From Playing Card to Business Card

Without the development of the printing press in 1445 the Renaissance may never have happened, and Johann Gutenberg the inventor certainly did not know he was sowing the seeds of the business card entrepreneur’s bonanza we have today. What civilisation gained from Gutenberg’s invention is incalculable.

Visting Cards

Visiting cards (also known as calling cards) first appeared in China in the 15th century, and the earliest European form of visiting cards appeared in France in the 17th century during the reign of Louis XIV – “Le Roi Soleil”. They were normal playing cards on which visitors wrote their signatures, promissory notes and other messages. The Canvas Printing Nearby were just a little smaller than the size of a man’s hand. As time went by, these visiting cards further developed into greeting and other cards.

The business card evolved from the Visiting card over time, but through it’s evolution it’s purpose remains the same.

Trade Cards

Trade cards, another early form of the Business card, existed in England around the same time. Trade cards were used as a form of advertising and sometimes contained a map directing potential customers to merchant stores, as there was no form of street numbering system at the time.

Other printing materials, such as newspapers, has not yet caught on as a vehicle for business marketing, so the earliest Trade cards were printed and issued using a letterpress method. However, copperplate engraving became the most popular method of producing the cards by the 18th century, and up to the 19th century, Trade cards were printed using a single colour (monotone). But as businesses thrived throughout the Industrial Revolution, so did the production and distribution of Trade cards.

Lithography

Around 1830, lithography using several colours became an established method in Europe and was the primary method for printing cards. As printing techniques became increasingly advanced, Trade cards became more elaborate, with pictures and full colour designs. Since colour images were not widely available, these cards became collector’s items, and as the hobby elevated, many tobacco companies put the sporting celebrities on one side and photos with text about their products on the reverse. This was the start of the modern day trading cards. Meanwhile, Visiting Cards arrived in Europe around the middle of the 1800’s.

Calling Cards arrived

Visiting Cards, or “Calling Cards” as they became known, were essential to the 19th century middle classes.
The initial letters on personal Visiting “Calling Cards” denote French words:

p. f. – congratulations (pour feliciter)

p. r. – expressing one’s thanks (pour remercier) – even if one is presented with flowers

p. c. – mourning expression (pour condolence)

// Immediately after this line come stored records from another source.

theorem witness_TileAndMatrixInstructions_structure :
    let s := stateAs matrixGang
    let t := tdescOf (matrixGang.t 0)
    t.space ≠ 0 ∧ (kStepOf t.fmt).isSome = true ∧ t.rows ≤ 128 ∧ t.cols ≤ 128 ∧
    s.canIssue matrixGang { ok := tileOk 1#8 && matrixGang.tdescOk 0#8 && true, tiles := crew.holds 1, reads := [tdescReg 0#8] } = true ∧
    s.canIssue matrixGang { ok := tileOk 1#8 && matrixGang.tdescOk 0#8 && decide (2 < matrixGang.vcount), tiles := crew.holds 1
                            reads := [tdescReg 0#8, 2] } = true ∧
    s.canIssue matrixGang { ok := tileOk 1#8 && matrixGang.tdescOk 0#8 && decide ((1#8).toNat ≤ 1), tiles := crew.holds 1
                            reads := [tdescReg 0#8] } = true := by decide +kernel

/-- A gang whose lanes are bound to an open record of its partition; g0 to g5 are the parameters of one. -/
def boundGang : Gang :=
  { cmdGang [64, 4, 0, 0, 0, 0, 0x10000, 0] [] with
    lanes := [(0, { st := .run, handle := 0x01000000#32, bindValid := true }), (1, { st := .run, handle := 0x01000000#32, bindValid := true })] }.begin

def trellisState : State :=
  { stateAs boundGang with trels := [(0, { recs := [(0, { gen := 1, part := 0, cap := 64, minl := 4, seed := 0, dtab := 0 })], gens := [(0, 1)] })] }

theorem witness_TrellisInstructionsGoOut :
    let g := boundGang
    let s := trellisState
    g.active ≠ [] ∧ g.count 10 < 63 ∧ paramsOk ((List.range 6).map (fun i => g.u (0 + i))) = true ∧
    s.canIssue g { ok := g.dstOk (.vec 3) && 0 % 2 = 0 && decide (0 + 5 < g.ucount), reads := uniRegs 0 6, writes := dstRegs false (.vec 3) } = true ∧
    s.canIssue g { ok := g.dstOk (.vec 3) && g.srcOk (.vec 1) && pathOk (.vec 3) [.vec 1], reads := srcRegs false (.vec 1)
                   writes := dstRegs false (.vec 3) } = true ∧
    (∀ l ∈ g.active, s.bound (g.lane l) = true) ∧ (∀ l ∈ g.workers (.vec 3), s.bound (g.lane l) = true) ∧
    s.canIssue g { ok := predOk 1#8 && g.srcOk (.vec 1) && g.srcOk (.vec 2), reads := srcRegs false (.vec 1) ++ srcRegs false (.vec 2)
                   writes := [predReg 1#8] } = true ∧
    s.canIssue g { ok := g.dstOk (.vec 3) && dstVec (.vec 3) && g.srcOk (.uni 6) && uniOnly (.uni 6) && g.dstOk (.uni 9) && dstUni (.uni 9)
                   reads := srcRegs false (.uni 6), writes := dstRegs false (.vec 3) ++ dstRegs false (.uni 9) } = true ∧
    firstCond (alignCheck (g.rd64 (.uni 6) 0) 64 ++ canonCheck (g.rd64 (.uni 6) 0)) = none ∧
    s.canIssue g { ok := g.src64Ok (.uni 6) && uniOnly (.uni 6), reads := srcRegs true (.uni 6) } = true ∧
    s.canIssue g { ok := g.dstOk (.vec 3) && g.src64Ok (.uni 6) && uniOnly (.uni 6), reads := srcRegs true (.uni 6)
                   writes := dstRegs false (.vec 3) } = true ∧
    s.canIssue g { ok := g.dstOk (.vec 3) && (4#8).toNat ≤ 4, writes := dstRegs false (.vec 3) } = true ∧
    s.canIssue g { ok := (1#8).toNat ≤ 1 } = true := by decide +kernel
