/-- A store or a home operation is applied (R287). -/
theorem State.process_op (h : m.kind = .store ∨ m.kind = .homeOp) {o : MemOp} (ho : s.ops.find? (fun o => o.id = m.op) = some o) :
    s.process key e m = (s.accounted m).applyOp o := by
  obtain ⟨-, -, -, hops, -⟩ := s.accounted_kept m
  rw [← hops] at ho
  rcases h with h | h <;> simp only [State.accounted, h] at ho <;> simp only [State.process, State.accounted, h, ho]

/-- A request that finds its one line absent makes an entry for it (R12, R288). -/
theorem State.allocate_entry (hm : s.msgHomes m = [(key, m.slice)]) (ha : s.entry? key = none) :
    (s.allocate m).entry? key = some (s.fresh (s.reads m) m.slice (keyUnit key) (keySize key) m.part) := by
  simp only [State.allocate, hm, List.foldl_cons, List.foldl_nil, ha]
  exact mfind_minsert_same _ _ _

theorem State.backed_hbm (reads : Bool) {a : Nat} (h : targetOf a = .hbm) : s.backed reads a = ! s.hostBiased a := by
  simp [State.backed, h]

theorem State.backed_host (reads : Bool) {a : Nat} (h : targetOf a = .host) (hc : s.lodge.cxl = false) :
    s.backed reads a = reads := by
  simp [State.backed, h, hc]

end

/-! ### The entries of a slice (R288, R320, R364, R365) -/

section
variable {s : State} {e : DirEntry}

theorem execL2VictimSelection_evicts (he : s.entry? s.arg.a = some e) (hst : e.st ≠ .evicting) (hf : e.fetching = false)
    (hw : e.waitRoom = false) {x : DirEntry} (hx : (s.evict s.arg.a e false).entry? s.arg.a = some x) :
    execL2VictimSelection s = .next ((s.evict s.arg.a e false).evictDone s.arg.a x).pumped := by
  simp only [execL2VictimSelection, he, hst, hf, hw, decide_false, Bool.or_self, Bool.false_eq_true, if_false, hx]

theorem execL2VictimSelection_passes (he : s.entry? s.arg.a = some e)
    (h : e.st = .evicting ∨ e.fetching = true ∨ e.waitRoom = true) : execL2VictimSelection s = .next s := by
  have hbusy : (decide (e.st = .evicting) || e.fetching || e.waitRoom) = true := by simpa [or_assoc] using h
  simp only [execL2VictimSelection, he, if_pos hbusy]

theorem execWriteBackComplete_eq (he : s.entry? s.arg.a = some e) :
    execWriteBackComplete s = if e.writeBack then
      .next ((s.count (homeOf (keyUnit s.arg.a)).1 e.soiler 1 e.dirty.length).freeEntry s.arg.a e).pumped else .next s := by
  simp only [execWriteBackComplete, he]

/-- The transfers of HBM that bring a line or a sector: one for each half (R320). -/
theorem halves_of_keySize (key : Nat) : (keySize key + 63) / 64 = if keySize key = 32 then 1 else 2 := by
  unfold keySize
  split <;> rfl

theorem execLineFetchReturn_posted (hf : s.arg.flag = true) : execLineFetchReturn s = .next (s.acceptPosted s.arg.b) :=
  if_pos hf

theorem execLineFetchReturn_idle (hf : s.arg.flag = false) (he : s.entry? s.arg.a = some e) (h : e.fetching = false) :
    execLineFetchReturn s = .next s := by
  simp [execLineFetchReturn, hf, he, h]

theorem execLineFetchReturn_host (hf : s.arg.flag = false) (he : s.entry? s.arg.a = some e) (h : e.fetching = true)
    (ht : targetOf (keyUnit s.arg.a) = .host) (hl : s.arg.bytes.length = keySize s.arg.a) :
    execLineFetchReturn s =
      .next ((s.ingress (keyUnit s.arg.a) s.arg.bytes).setEntry s.arg.a { e with fetching := false }).pumped := by
  simp [execLineFetchReturn, hf, he, h, ht, hl]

p. f. N. A – Happy New Year (pour feliciter Nouvel An)

p. p. c. – meaning to take leave (pour prendre conge)

p. p. – if you want to be introduced to anybody, send your visiting card (pour presenter)

Soon, the Business card evolved from a fusion of traditional trade cards and visiting cards. A distinction between “business” and “visiting” cards quickly developed with the ornate Visiting card serving social obligations only, whilst Business cards on the other hand, were used solely for promoting business. It was considered to be in very poor taste to use a Business card when making a social call.

These days, the modern business card is used primarily for the purpose of promoting a business, but it also serves as a calling card.